Aquella tarde, Jaywalker recibió una llamada de Nicolo LeGrosso.

– ¿Cómo te va? -le preguntó LeGrosso.

– Bien -respondió Jaywalker-. ¿Qué tienes para mí?

– Tengo los registros que solicitaste de las llamadas telefónicas de tu novia.

– No es mi novia.

– Sí, claro. He visto su fotografía. Te doy un mes antes de que estés en la cama con ella.

Jaywalker pensó en protestar, pero dejó pasar el comentario. Sabía que no se podía ganar una discusión con Nicky. Además, había adoptado la política de no apostar jamás contra sí mismo.

– ¿Hay algo interesante en esos registros?

– No. Un par de llamadas aquella noche, pero ninguna a Barry.

– ¿Y cómo va lo de averiguar si Barry tenía algún enemigo? -le preguntó Jaywalker-. ¿Ha habido suerte por ahí?

– Claro -dijo Nicky-. Tenía muchos, en realidad. Dame un par de días y tendré un informe de cada cual para ti.

– Bien.

Quizá resultara que uno de ellos tenía un buen motivo para matar a Barry. Y aunque Jaywalker no pudiera demostrar que algún enemigo del millonario había podido entrar en el apartamento aquella noche para hacerlo, al menos sería un comienzo. Porque, hasta aquel momento, todo continuaba apuntando hacia Samara con una coherencia implacable. Tenía que ocurrir algo, y tenía que ocurrir ya.

Y ocurrió.

Pero cuando ocurrió, no era nada parecido a lo que esperaba Jaywalker.

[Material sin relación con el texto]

/-- The unit joins an active one: it is silent, runs in shadow, and every open leg awaits its re-seed. -/
def goJoining (s : State) : State :=
  let s := s.modPair fun p => { p with role := .joining, shadow := true, transmit := false, prot := false, switchAt := none }
  let s := s.mapDies fun _ x => { x with tdm := { x.tdm with ports := x.tdm.ports.map fun e => (e.1, { e.2 with sdo := idleSdo e.2.cfg }) } }
  let s := forAll s.allOpenLegs diverge s
  s.modPair fun p => { p with reseed := stagger p.reseed }

/-- PAIR_ROLE_SETTLE: a unit of a pair whose structure runs finds its peer: it joins an active one; of two that come up
together the strap decides, then the lower 48 bits of ING_MAC[0]. A peer with another MAN_SEQ is not joined: error 0x1207 (18
R400). An active unit whose standby returns streams its ledger
again. -/
def execPairRoleSettle (p : PeerSeen) (s : State) : Host.Outcome State Fault Refusal :=
  if !s.pair.cfg || !allRunning s || !p.present || !p.sameVariant then .next s
  else if p.manSeq.toNat ≠ manSeq s (runBank s) then
    .next (if s.pair.role = .active || s.pair.role = .standby then s else raiseAny 0 dukenCheck 0x1207 s)
  else if !p.sameStructure then .next s
  else match s.pair.role with
    | .active => .next (if p.role = .active then s else s.modPair fun x => { x with peerLost := false })
    | .standby => .next s
    | _ =>
      if p.role = .active then
        if s.pair.role = .joining then .next (s.modPair fun x => { x with peerLost := false })
        else .next (parEv 0 (goJoining s))
      else
        let mine := (s.ethPort 0 0).mac
        let lead := if s.pair.strap = p.strap then decide (mine < p.mac) else !s.pair.strap
        if lead then .next (parEv 0 (goActive s))
        else if s.pair.role = .joining then .next s
        else .next (parEv 0 (goJoining s))

/-- PEER_SEARCH_TIMEOUT: no peer within 2 s: strap 0 makes the unit active, strap 1 leaves it joining. -/
def execPeerSearchTimeout (s : State) : Host.Outcome State Fault Refusal :=
  if !s.pair.cfg || !allRunning s || s.pair.role ≠ .unpaired then .next s
  else if s.pair.strap then .next (parEv 0 (goJoining s))
  else .next (parEv 0 (goActive (s.modPair fun p => { p with peerLost := true })))

/-! ## The ledger in the standby (16 R356, R357) -/

/-- A key mirrored from the active unit: its slot, or both of a two-slot key, with its attributes; a persistent one is
sealed (06 R142, R143). -/
def installKey (k : KeyCopy) (s : State) : State :=
  let slot (upper : Bool) (v : BitVec 256) (x : Slot) : Slot :=
    { x with alloc := true, ktype := k.ktype, usage := k.usage, owner := k.owner, persist := k.persist, two := k.two && !upper,
             upper := upper, gcmCount := k.gcmCount, value := v }
  let d := keyDie k.handle
  let s := s.modSlot d (keySlot k.handle) (slot false (k.value.setWidth 256))
  let s := if k.two then s.modSlot d (keySlot k.handle + 1) (slot true (k.value.extractLsb' 256 256)) else s
  if k.persist then sealSlots s else s

/-- Table bytes mirrored from the active unit. -/
def installBytes (e : Nat × List Byte) (s : State) : State := { s with tables := wrBytes s.tables e.1 e.2 }

/-- The frames that wait for a record and can be matched now. -/
def rematch (s : State) : State :=
  forAll s.pair.unmatched (fun r s =>
    if (admitOf s r).isSome then standbyRtp r (s.modPair fun p => { p with unmatched := p.unmatched.erase r }) else s) s

/-- A SEAL closes an MP: frames that arrived by its end and have no record are discarded and counted in PAR_CNT 1. -/
def sealMp (mp : BitVec 64) (s : State) : State :=
  let gone := s.pair.unmatched.filter fun r => stampBefore r.arrival (mpStamp (mp.toNat + 1))
  let s := s.modPair fun p => { p with unmatched := p.unmatched.filter fun r => !gone.contains r }
  forAll gone (fun r s => parCnt (legDie r.leg) 1 (freePacket r.leg r s)) s

/-- An ADOPT record: the half, its subscription entries and its keys are written, and the half is adopted at its MP. -/
def ledgerAdopt (isConf : Bool) (id : BitVec 16) (mp : BitVec 64) (sample : Option (BitVec 6)) (half : List Byte)
    (subs : List (Nat × List Byte)) (keys : List KeyCopy) (s : State) : State :=
  let s := forAll keys installKey s
  let s := installBytes (if isConf then confHalfAt id (!(s.conf id).live) else legHalfAt id (!(s.leg id).live), half) s
  let s := forAll subs (fun e s => installBytes (subAt (legDie id) e.1, e.2) s) s
  let s := endMp mp.toNat (s.advanceTo 0 (unitsMp * mp.toNat))
  adoptEntry isConf id mp.toNat sample s

/-- A FLIP record: the halves are written and go live, or the group is cancelled. -/
def ledgerFlip (d : Nat) (commit : Bool) (mp : BitVec 64) (layouts : List (BitVec 16 × List Byte)) (s : State) : State :=
  if commit then
    let s := forAll layouts (fun e s => installBytes (layHalfAt e.1 (!(s.lay e.1).live), e.2) s) s
    let s := s.advanceTo 0 (unitsMp * mp.toNat)
    galCnt d 4 (commitGroup (layouts.map fun e => (e.1, layLoad s e.1 (s.layHalf e.1 (!(s.lay e.1).live)))) s)
  else galEv d 5 (galCnt d 5 s)

/-- A FORWARD record: the new WANT of an item, or none. -/
def ledgerForward (d idx : Nat) (want : Option (BitVec 2 × BitVec 2)) (s : State) : State :=
  let r : ItemRef := if idx < 65536 then some idx else none
  let l := match r with | some i => (s.sub d i).receiver | none => legId d (idx - 65536)
  match want with
  | some (a, b) => putItem l r { itemEntry s l r with wantS := a.toNat, wantT := b.toNat, paused := false, upHold := 0, wait := true } s
  | none => pauseItem l r s

/-- LEDGER_RECORD: a record reaches the standby, which makes the decision from it; PAR_CNT 0. -/
def execLedgerRecord (die : Nat) (r : LedgerRec) (s : State) : Host.Outcome State Fault Refusal :=
  if !standsBy s || !s.hasDie die then .next s
  else
    let s := parCnt die 0 s
    let keep (s : State) : State := s.modPair fun p => { p with ledger := p.ledger ++ [r] }
    match r with
    | .admission _ _ _ _ _ _ => .next (rematch (keep s))
    | .playout l anchor target step => .next (s.modJb l fun j =>
        let j := match anchor with
          | some a => { j with anchored := true, offset := a, anchorOffset := a, playout := (target : Int), window := [], pend := some j.anchored }
          | none => j
        { j with target := target, step := step })
    | .picture _ _ _ => .next (keep s)
    | .lateDry _ _ _ _ => .next (keep s)
    | .forward d i w => .next (ledgerForward d i w s)
    | .target l rate => .next (s.modTx l fun t => { t with target := rate })
    | .adopt c id _ mp smp half subs keys => .next (ledgerAdopt c id mp smp half subs keys s)
    | .flip c mp ls => .next (ledgerFlip die c mp ls s)
    | .random _ => .next (keep s)
    | .sent st pic => .next (s.modPair fun p => { p with sent := (st, pic) :: p.sent.filter (·.1 != st) })
    | .step amount mp => .next { s with servo := { s.servo with stepPending := some (amount, mp) } }
    | .seal mp _ => .next (sealMp mp s)

/-- LEDGER_FETCH: half of SHADOW_US after an ADMIT record the standby still lacks its frame and fetches the packet from the
active unit (PAR_CNT 5). A packet that cannot be had makes its leg diverged: error 0x1005, PAR_CNT 2. -/
def execLedgerFetch (die : Nat) (r : LedgerRec) (got : Option RxPacket) (s : State) : Host.Outcome State Fault Refusal :=
  match r with
  | .admission l ssrc seq c1 _ _ =>
    if !standsBy s || !s.pair.ledger.contains r then .next s
    else
      let s := emit (.peer askFetch (put l 32 ||| ssrc.setWidth 64)) s
      match got with
      | some p =>
        let p := { p with leg := l, c1 := c1, pkt := { p.pkt with ssrc := ssrc, seq := seq } }
        let jb := toJb (s.legLive l) p.pkt
        .next (standbyRtp p (parCnt die 5 (if jb then jbPoolAdd (legDie l) p.ipLen s else pktPoolAdd (legDie l) p.ipLen s)))
      | none =>
        let s := s.modPair fun x => { x with ledger := x.ledger.erase r }
        .next (diverge l (raise die 0x1005 (l.setWidth 64) (parCnt die 2 s)))
  | _ => .next s

/-- The state that a re-seed carries is installed at boundary `b`; the leg and what its divergence alone reached rejoin. -/
def installReseed (leg : BitVec 16) (r : Reseed) (b : Nat) (s : State) : State :=
  let s := endMp b (s.advanceTo 0 (unitsMp * b))
  let s := forAll r.keys installKey (forAll r.tables installBytes s)
  let s := forAll r.legs (fun e s => s.modLeg e.1 fun _ => { e.2 with diverged := false }) s
  let s := forAll r.confs (fun e s => s.modConf e.1 fun _ => e.2) s
  let s := forAll r.decs (fun e s => s.modDec e.1 fun _ => e.2) s
  let s := forAll r.encs (fun e s => s.modEnc e.1 fun _ => e.2) s
  let s := s.modLeg leg fun x => { x with diverged := false }
  let s := s.modPair fun p => { p with reseed := p.reseed.filter fun e => e.1 != leg }
  let others := s.pair.reseed.flatMap fun e => reached s e.1
  let s := forAll (reached s leg) (fun x s => if others.contains x then s else s.modLeg x fun y => { y with diverged := false }) s
  refreshLoads (parCnt (legDie leg) 4 s)
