-- ==== Sys2Proof/Machine/Step.lean ====
section
/-! DEFINITION. One step: the command at the front of the queue, or, with none waiting, one tick of the
time base (log 5). -/

namespace Sys2Proof.Machine

/-- One step of the bridge. -/
def step (s : State) : Host.Outcome State Fault Refusal :=
  match s.pending with
  | [] => .next (tick s)
  | c :: rest => exec c { s with pending := rest }

/-- The state with the command that a word spells put at the front of the queue; unchanged where the word
spells none. -/
def State.withFetchWord (s : State) (nbits w : Nat) : State :=
  match decodeTableWord nbits w with
  | some c => { s with pending := c :: s.pending }
  | none => s

end Sys2Proof.Machine
end

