-- ==== Sys2Proof/Certificates/Slice0/Obligations.lean ====
section
/-! DEFINITION. The statements for the provers: what the bridge's commands do, from the manual's rules. -/

open Sys2Proof Sys2Proof.Machine Sys2Proof.Safety

/-- A step takes the command at the front of the queue and runs exec on it with the queue's rest. For every state whose queue holds a command c before the commands rest, step answers exactly what exec answers for c
on the state whose queue is rest. -/
def Obligations.StepRunsFrontCommand : Prop :=
  ∀ (c : Instr) (rest : List Instr) (s : State),
    s.pending = c :: rest →
    step s = exec c { s with pending := rest }

/-- With no command waiting, a step is one 2 ns tick of every die's time base. For every state with no waiting command, step answers a next state in which every die's device time has moved by the
whole 2^-16 ns units of 2 ns times (1 + TIM_FREQ_ADJ x 2^-40) together with the fraction carried over, modulo the
96-bit format, and the carried fraction is what stays below one unit; servo, tables, queues, pair and update state are
as before. That an idle step is a tick is the model's choice (log 5). -/
def Obligations.EmptyQueueStepIsOneTick : Prop :=
  ∀ (s : State),
    s.pending = [] →
    ∃ t, step s = .next t ∧ t.uptime = s.uptime + 2 * unitsNs ∧
      (∀ d, s.hasDie d = true →
        let x := (s.die d).tim
        let sum := x.acc + ((2 * unitsNs : Int) * (2 ^ 40 + x.freqAdj.toInt)).toNat
        (t.die d).tim = { x with time := (x.time + sum / 2 ^ 40) % timeModulus, acc := sum % 2 ^ 40 }) ∧
      t.pending = [] ∧ t.servo = s.servo ∧ t.tables = s.tables ∧ t.queues = s.queues ∧ t.pair = s.pair ∧ t.upd = s.upd

/-- Every step answers a next state: no command and no operand ends in a fault or a refusal. For every state, step answers a next state: every command of the table has an effect in every state, so neither a
fault nor a refusal stops the bridge. -/
def Obligations.EveryStepAnswersNext : Prop :=
  ∀ (s : State),
    ∃ t, step s = .next t

/-- A step removes exactly the front command and adds none, and keeps the part and its number of dies. For every state and every next state of its step, the waiting commands after it are those before it without the first:
no command puts another one in the queue; and the variant in the fuses and the number of dies are unchanged. -/
def Obligations.StepTakesOneCommand : Prop :=
  ∀ (s t : State),
    step s = .next t →
    t.pending = s.pending.tail ∧ t.fuses.variant = s.fuses.variant ∧ t.dies.length = s.dies.length

/-- The state after reset satisfies the invariant that every step keeps. State.reset holds the dies of the TRV6402, the variant that its fuses name (the model's choice, log 1), and its table
memory and its queues list nothing, which is the canonical form. -/
def Obligations.ResetIsLegal : Prop :=
  Inv State.reset

/-- Every step from every legal state leads to a legal state. For every state with as many dies as its part has, canonical table memory and canonical queues, and every next state
of its step, whatever command is at the front and whatever its operands: the number of dies is still that of the part,
and the table memory and the queues are still canonical (strictly rising addresses or functions, no entry that reads
as unwritten). -/
def Obligations.StepKeepsLegalState : Prop :=
  ∀ (s t : State),
    Inv s →
    step s = .next t →
    Inv t

/-- No step un-revokes an owner key: a blown revocation fuse stays blown. For every state, every next state of its step and every owner-key slot k: if the revocation fuse of k is blown before
the step it is blown after it, whatever the command, resets, field updates and power-on included. -/
def Obligations.RevokedKeysStayRevoked : Prop :=
  ∀ (s t : State) (k : Nat),
    step s = .next t →
    s.fuses.revoked.getLsbD k = true →
    t.fuses.revoked.getLsbD k = true

/-- A 64-bit word is stored little-endian: it reads back whole, its low byte at its address. For every canonical memory, address and word: after the store the word reads back, its byte i lies at address + i, and
no other byte changes. -/
def Obligations.WordIsLittleEndian : Prop :=
  ∀ (m : Mem) (a : Nat) (v : Word),
    tabWf 0 m = true →
    rd64 (wr64 m a v) a = v ∧ (∀ i, i < 8 → rdByte (wr64 m a v) (a + i) = v.extractLsb' (8 * i) 8) ∧
      (∀ x, x < a ∨ a + 8 ≤ x → rdByte (wr64 m a v) x = rdByte m x)

/-- The first report of a code since the clear takes the free slot at ERR_TAIL as a pinned record with COUNT 1. For every die of the package whose log has not seen the code since ERR_CLEAR and whose slot at ERR_TAIL is free: the
report places there a pinned, unread record with that code, source, die, detail, COUNT 1 and both stamps the current
time; ERR_TAIL moves to the next slot that holds no pinned record, the code counts as seen, ERR_EVENT is set, ERR_LOST
and ERR_HEAD are unchanged; outside this die's error log only the outputs may change. -/
def Obligations.FirstReportIsPinned : Prop :=
  ∀ (d : Nat) (src : Byte) (code : BitVec 16) (detail : BitVec 64) (s : State),
    s.hasDie d = true →
    (s.die d).err.seen.contains code = false →
    slotFree (tget none (s.die d).err.ring (s.die d).err.tail.toNat) = true →
    let e := (s.die d).err
    let u := ((raiseFrom d src code detail s).die d).err
    tget none u.ring e.tail.toNat = some
      { code := code, src := src, die := BitVec.ofNat 3 d, pinned := true, count := 1,
        first := s.now d, last := s.now d, detail := detail, read := false, order := e.nextOrder } ∧
    (∀ i, i ≠ e.tail.toNat → tget none u.ring i = tget none e.ring i) ∧
    u.tail = BitVec.ofNat 10 (skipPinned u.ring 1024 ((e.tail.toNat + 1) % 1024)) ∧
    u.seen = code :: e.seen ∧ u.event = true ∧ u.lost = e.lost ∧ u.head = e.head ∧
    onlyLog d s (raiseFrom d src code detail s)
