@[simp] theorem State.advanceTo_pending (s : State) (d n : Nat) : (s.advanceTo d n).pending = s.pending := by
  unfold State.advanceTo; split <;> rfl
@[simp] theorem State.advanceTo_fuses (s : State) (d n : Nat) : (s.advanceTo d n).fuses = s.fuses := by
  unfold State.advanceTo; split <;> rfl
@[simp] theorem State.advanceTo_flash (s : State) (d n : Nat) : (s.advanceTo d n).flash = s.flash := by
  unfold State.advanceTo; split <;> rfl
@[simp] theorem State.advanceTo_servo (s : State) (d n : Nat) : (s.advanceTo d n).servo = s.servo := by
  unfold State.advanceTo; split <;> rfl
@[simp] theorem State.advanceTo_restr (s : State) (d n : Nat) : (s.advanceTo d n).restr = s.restr := by
  unfold State.advanceTo; split <;> rfl
@[simp] theorem State.advanceTo_tables (s : State) (d n : Nat) : (s.advanceTo d n).tables = s.tables := by
  unfold State.advanceTo; split <;> rfl
@[simp] theorem State.advanceTo_queues (s : State) (d n : Nat) : (s.advanceTo d n).queues = s.queues := by
  unfold State.advanceTo; split <;> rfl
@[simp] theorem State.advanceTo_badBells (s : State) (d n : Nat) : (s.advanceTo d n).badBells = s.badBells := by
  unfold State.advanceTo; split <;> rfl
@[simp] theorem State.advanceTo_moves (s : State) (d n : Nat) : (s.advanceTo d n).moves = s.moves := by
  unfold State.advanceTo; split <;> rfl
@[simp] theorem State.advanceTo_pair (s : State) (d n : Nat) : (s.advanceTo d n).pair = s.pair := by
  unfold State.advanceTo; split <;> rfl
@[simp] theorem State.advanceTo_upd (s : State) (d n : Nat) : (s.advanceTo d n).upd = s.upd := by
  unfold State.advanceTo; split <;> rfl
@[simp] theorem State.advanceTo_lastMp (s : State) (d n : Nat) : (s.advanceTo d n).lastMp = s.lastMp := by
  unfold State.advanceTo; split <;> rfl
@[simp] theorem State.advanceTo_endedMp (s : State) (d n : Nat) : (s.advanceTo d n).endedMp = s.endedMp := by
  unfold State.advanceTo; split <;> rfl
@[simp] theorem State.advanceTo_frameShift (s : State) (d n : Nat) : (s.advanceTo d n).frameShift = s.frameShift := by
  unfold State.advanceTo; split <;> rfl
@[simp] theorem State.advanceTo_absentBlocks (s : State) (d n : Nat) : (s.advanceTo d n).absentBlocks = s.absentBlocks := by
  unfold State.advanceTo; split <;> rfl
@[simp] theorem State.advanceTo_lateDecodes (s : State) (d n : Nat) : (s.advanceTo d n).lateDecodes = s.lateDecodes := by
  unfold State.advanceTo; split <;> rfl
@[simp] theorem State.advanceTo_lateEncodes (s : State) (d n : Nat) : (s.advanceTo d n).lateEncodes = s.lateEncodes := by
  unfold State.advanceTo; split <;> rfl
@[simp] theorem State.advanceTo_c2Faults (s : State) (d n : Nat) : (s.advanceTo d n).c2Faults = s.c2Faults := by
  unfold State.advanceTo; split <;> rfl
@[simp] theorem State.advanceTo_audioFaults (s : State) (d n : Nat) : (s.advanceTo d n).audioFaults = s.audioFaults := by
  unfold State.advanceTo; split <;> rfl
@[simp] theorem State.advanceTo_bootSecond (s : State) (d n : Nat) : (s.advanceTo d n).bootSecond = s.bootSecond := by
  unfold State.advanceTo; split <;> rfl
@[simp] theorem State.advanceTo_inReset (s : State) (d n : Nat) : (s.advanceTo d n).inReset = s.inReset := by
  unfold State.advanceTo; split <;> rfl
@[simp] theorem State.advanceTo_linkUp (s : State) (d n : Nat) : (s.advanceTo d n).linkUp = s.linkUp := by
  unfold State.advanceTo; split <;> rfl
@[simp] theorem State.advanceTo_bootStep (s : State) (d n : Nat) : (s.advanceTo d n).bootStep = s.bootStep := by
  unfold State.advanceTo; split <;> rfl
@[simp] theorem State.advanceTo_bootImage (s : State) (d n : Nat) : (s.advanceTo d n).bootImage = s.bootImage := by
  unfold State.advanceTo; split <;> rfl
@[simp] theorem State.advanceTo_limits (s : State) (d n : Nat) : (s.advanceTo d n).limits = s.limits := by
  unfold State.advanceTo; split <;> rfl
@[simp] theorem State.advanceTo_pps (s : State) (d n : Nat) : (s.advanceTo d n).pps = s.pps := by
  unfold State.advanceTo; split <;> rfl
@[simp] theorem State.advanceTo_readData (s : State) (d n : Nat) : (s.advanceTo d n).readData = s.readData := by
  unfold State.advanceTo; split <;> rfl
@[simp] theorem State.advanceTo_out (s : State) (d n : Nat) : (s.advanceTo d n).out = s.out := by
  unfold State.advanceTo; split <;> rfl
@[simp] theorem State.advanceTo_free (s : State) (d n : Nat) : (s.advanceTo d n).free = s.free := by
  unfold State.advanceTo; split <;> rfl

@[simp] theorem State.advanceToStamp_pending (s : State) (d : Nat) (t : BitVec 64) : (s.advanceToStamp d t).pending = s.pending := State.advanceTo_pending s d _
@[simp] theorem State.advanceToStamp_fuses (s : State) (d : Nat) (t : BitVec 64) : (s.advanceToStamp d t).fuses = s.fuses := State.advanceTo_fuses s d _
@[simp] theorem State.advanceToStamp_flash (s : State) (d : Nat) (t : BitVec 64) : (s.advanceToStamp d t).flash = s.flash := State.advanceTo_flash s d _
@[simp] theorem State.advanceToStamp_servo (s : State) (d : Nat) (t : BitVec 64) : (s.advanceToStamp d t).servo = s.servo := State.advanceTo_servo s d _
@[simp] theorem State.advanceToStamp_restr (s : State) (d : Nat) (t : BitVec 64) : (s.advanceToStamp d t).restr = s.restr := State.advanceTo_restr s d _
@[simp] theorem State.advanceToStamp_tables (s : State) (d : Nat) (t : BitVec 64) : (s.advanceToStamp d t).tables = s.tables := State.advanceTo_tables s d _
@[simp] theorem State.advanceToStamp_queues (s : State) (d : Nat) (t : BitVec 64) : (s.advanceToStamp d t).queues = s.queues := State.advanceTo_queues s d _
@[simp] theorem State.advanceToStamp_badBells (s : State) (d : Nat) (t : BitVec 64) : (s.advanceToStamp d t).badBells = s.badBells := State.advanceTo_badBells s d _
@[simp] theorem State.advanceToStamp_moves (s : State) (d : Nat) (t : BitVec 64) : (s.advanceToStamp d t).moves = s.moves := State.advanceTo_moves s d _
@[simp] theorem State.advanceToStamp_pair (s : State) (d : Nat) (t : BitVec 64) : (s.advanceToStamp d t).pair = s.pair := State.advanceTo_pair s d _
@[simp] theorem State.advanceToStamp_upd (s : State) (d : Nat) (t : BitVec 64) : (s.advanceToStamp d t).upd = s.upd := State.advanceTo_upd s d _
@[simp] theorem State.advanceToStamp_lastMp (s : State) (d : Nat) (t : BitVec 64) : (s.advanceToStamp d t).lastMp = s.lastMp := State.advanceTo_lastMp s d _
@[simp] theorem State.advanceToStamp_endedMp (s : State) (d : Nat) (t : BitVec 64) : (s.advanceToStamp d t).endedMp = s.endedMp := State.advanceTo_endedMp s d _
@[simp] theorem State.advanceToStamp_frameShift (s : State) (d : Nat) (t : BitVec 64) : (s.advanceToStamp d t).frameShift = s.frameShift := State.advanceTo_frameShift s d _
@[simp] theorem State.advanceToStamp_absentBlocks (s : State) (d : Nat) (t : BitVec 64) : (s.advanceToStamp d t).absentBlocks = s.absentBlocks := State.advanceTo_absentBlocks s d _
@[simp] theorem State.advanceToStamp_lateDecodes (s : State) (d : Nat) (t : BitVec 64) : (s.advanceToStamp d t).lateDecodes = s.lateDecodes := State.advanceTo_lateDecodes s d _
@[simp] theorem State.advanceToStamp_lateEncodes (s : State) (d : Nat) (t : BitVec 64) : (s.advanceToStamp d t).lateEncodes = s.lateEncodes := State.advanceTo_lateEncodes s d _
@[simp] theorem State.advanceToStamp_c2Faults (s : State) (d : Nat) (t : BitVec 64) : (s.advanceToStamp d t).c2Faults = s.c2Faults := State.advanceTo_c2Faults s d _
@[simp] theorem State.advanceToStamp_audioFaults (s : State) (d : Nat) (t : BitVec 64) : (s.advanceToStamp d t).audioFaults = s.audioFaults := State.advanceTo_audioFaults s d _
@[simp] theorem State.advanceToStamp_bootSecond (s : State) (d : Nat) (t : BitVec 64) : (s.advanceToStamp d t).bootSecond = s.bootSecond := State.advanceTo_bootSecond s d _
@[simp] theorem State.advanceToStamp_inReset (s : State) (d : Nat) (t : BitVec 64) : (s.advanceToStamp d t).inReset = s.inReset := State.advanceTo_inReset s d _
@[simp] theorem State.advanceToStamp_linkUp (s : State) (d : Nat) (t : BitVec 64) : (s.advanceToStamp d t).linkUp = s.linkUp := State.advanceTo_linkUp s d _
@[simp] theorem State.advanceToStamp_bootStep (s : State) (d : Nat) (t : BitVec 64) : (s.advanceToStamp d t).bootStep = s.bootStep := State.advanceTo_bootStep s d _
@[simp] theorem State.advanceToStamp_bootImage (s : State) (d : Nat) (t : BitVec 64) : (s.advanceToStamp d t).bootImage = s.bootImage := State.advanceTo_bootImage s d _
@[simp] theorem State.advanceToStamp_limits (s : State) (d : Nat) (t : BitVec 64) : (s.advanceToStamp d t).limits = s.limits := State.advanceTo_limits s d _
@[simp] theorem State.advanceToStamp_pps (s : State) (d : Nat) (t : BitVec 64) : (s.advanceToStamp d t).pps = s.pps := State.advanceTo_pps s d _
@[simp] theorem State.advanceToStamp_readData (s : State) (d : Nat) (t : BitVec 64) : (s.advanceToStamp d t).readData = s.readData := State.advanceTo_readData s d _
@[simp] theorem State.advanceToStamp_out (s : State) (d : Nat) (t : BitVec 64) : (s.advanceToStamp d t).out = s.out := State.advanceTo_out s d _
@[simp] theorem State.advanceToStamp_free (s : State) (d : Nat) (t : BitVec 64) : (s.advanceToStamp d t).free = s.free := State.advanceTo_free s d _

Tom Burke le telefoneó y anunció que Jaywalker le debía veinte dólares.

– ¿Cómo? -preguntó Jaywalker. Se le había olvidado que tenía una apuesta de doble o nada con él.

– Tengo el móvil -dijo Burke.

Jaywalker, que estaba de pie cuando respondió la llamada, se desplomó sobre su silla.

– A ver qué te parece esto -prosiguió Burke, con una alegría casi irreprimible-. Un mes antes del asesinato, treinta y tres días para ser precisos, si acaso quieres ponerte técnico, tu defendida le hizo un seguro de vida a su marido. Le costó veintisiete mil dólares. ¿Quieres saber el valor de la póliza?

– Un trillón de dólares -respondió Jaywalker. Siempre mencionaba una cifra ridícula en aquellas conversaciones. De ese modo, podía fingir que no le había afectado oír la cantidad real.

– Casi -dijo Burke-. Veinticinco millones de dólares.

– Mierda -dijo Jaywalker, verdaderamente afectado.

13.

La rendición

Mirando atrás, Jaywalker siempre consideraría aquella llamada de teléfono en la que Tom Burke le había dado la noticia de la póliza de seguros como el momento en que había decidido darlo todo por perdido con Samara Tannenbaum.